Start of Extracted entries

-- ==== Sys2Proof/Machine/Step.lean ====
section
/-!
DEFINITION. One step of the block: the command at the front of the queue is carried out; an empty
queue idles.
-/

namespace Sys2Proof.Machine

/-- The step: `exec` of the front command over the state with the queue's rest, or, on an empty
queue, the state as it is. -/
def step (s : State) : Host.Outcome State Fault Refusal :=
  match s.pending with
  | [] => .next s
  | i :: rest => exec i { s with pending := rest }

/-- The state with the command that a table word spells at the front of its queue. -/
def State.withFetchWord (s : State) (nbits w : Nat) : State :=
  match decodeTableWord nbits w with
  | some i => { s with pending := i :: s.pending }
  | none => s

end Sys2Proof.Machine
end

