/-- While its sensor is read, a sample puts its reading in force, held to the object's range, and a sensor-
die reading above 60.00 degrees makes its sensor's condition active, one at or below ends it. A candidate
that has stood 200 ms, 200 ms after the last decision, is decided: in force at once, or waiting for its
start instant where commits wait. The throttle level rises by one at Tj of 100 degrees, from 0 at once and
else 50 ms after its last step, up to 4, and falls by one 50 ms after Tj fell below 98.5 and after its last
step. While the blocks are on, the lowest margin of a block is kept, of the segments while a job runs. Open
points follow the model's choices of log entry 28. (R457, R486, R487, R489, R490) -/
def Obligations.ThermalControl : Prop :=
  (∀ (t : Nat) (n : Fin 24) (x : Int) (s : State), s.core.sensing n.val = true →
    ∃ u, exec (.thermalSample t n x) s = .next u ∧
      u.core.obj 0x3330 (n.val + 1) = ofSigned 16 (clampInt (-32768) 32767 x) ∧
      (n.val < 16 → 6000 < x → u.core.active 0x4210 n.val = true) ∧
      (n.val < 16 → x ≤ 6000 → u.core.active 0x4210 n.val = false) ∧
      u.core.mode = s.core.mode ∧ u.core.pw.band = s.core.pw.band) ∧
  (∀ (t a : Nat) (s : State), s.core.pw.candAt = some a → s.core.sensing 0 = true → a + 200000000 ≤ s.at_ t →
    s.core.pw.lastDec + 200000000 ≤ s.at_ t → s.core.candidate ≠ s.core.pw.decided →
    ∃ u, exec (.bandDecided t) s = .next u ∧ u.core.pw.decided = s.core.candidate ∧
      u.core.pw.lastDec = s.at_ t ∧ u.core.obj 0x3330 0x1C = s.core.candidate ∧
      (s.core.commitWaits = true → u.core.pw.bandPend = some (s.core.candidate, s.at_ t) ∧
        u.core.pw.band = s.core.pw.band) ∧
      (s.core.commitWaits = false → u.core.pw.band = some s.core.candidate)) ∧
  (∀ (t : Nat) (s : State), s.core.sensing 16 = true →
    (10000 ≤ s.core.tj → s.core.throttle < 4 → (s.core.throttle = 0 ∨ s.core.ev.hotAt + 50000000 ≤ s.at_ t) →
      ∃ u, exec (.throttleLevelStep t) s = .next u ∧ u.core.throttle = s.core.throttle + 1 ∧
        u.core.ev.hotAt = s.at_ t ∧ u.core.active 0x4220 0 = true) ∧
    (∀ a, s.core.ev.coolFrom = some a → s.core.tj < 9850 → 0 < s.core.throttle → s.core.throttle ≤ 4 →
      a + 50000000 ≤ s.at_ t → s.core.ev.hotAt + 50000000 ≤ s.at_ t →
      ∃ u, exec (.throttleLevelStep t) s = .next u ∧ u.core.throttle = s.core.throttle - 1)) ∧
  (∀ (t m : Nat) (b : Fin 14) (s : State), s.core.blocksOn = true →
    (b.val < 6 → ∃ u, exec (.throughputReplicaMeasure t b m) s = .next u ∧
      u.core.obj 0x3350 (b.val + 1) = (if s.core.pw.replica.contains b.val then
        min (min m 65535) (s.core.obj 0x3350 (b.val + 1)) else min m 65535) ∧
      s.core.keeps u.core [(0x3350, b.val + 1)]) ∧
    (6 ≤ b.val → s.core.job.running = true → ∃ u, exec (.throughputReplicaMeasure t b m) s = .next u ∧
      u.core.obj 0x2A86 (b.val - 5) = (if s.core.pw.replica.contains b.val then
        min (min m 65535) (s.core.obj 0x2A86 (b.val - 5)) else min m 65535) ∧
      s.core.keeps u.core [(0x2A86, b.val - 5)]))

End of Extracted entries

Your assignment -
Reproduce the records above exactly, starting with the line that contains "u.core.obj 0x2A86 (b.val" and ending with the last line.

Result -
      u.core.obj 0x2A86 (b.val - 5) = (if s.core.pw.replica.contains b.val then
        min (min m 65535) (s.core.obj 0x2A86 (b.val - 5)) else min m 65535) ∧
      s.core.keeps u.core [(0x2A86, b.val - 5)]))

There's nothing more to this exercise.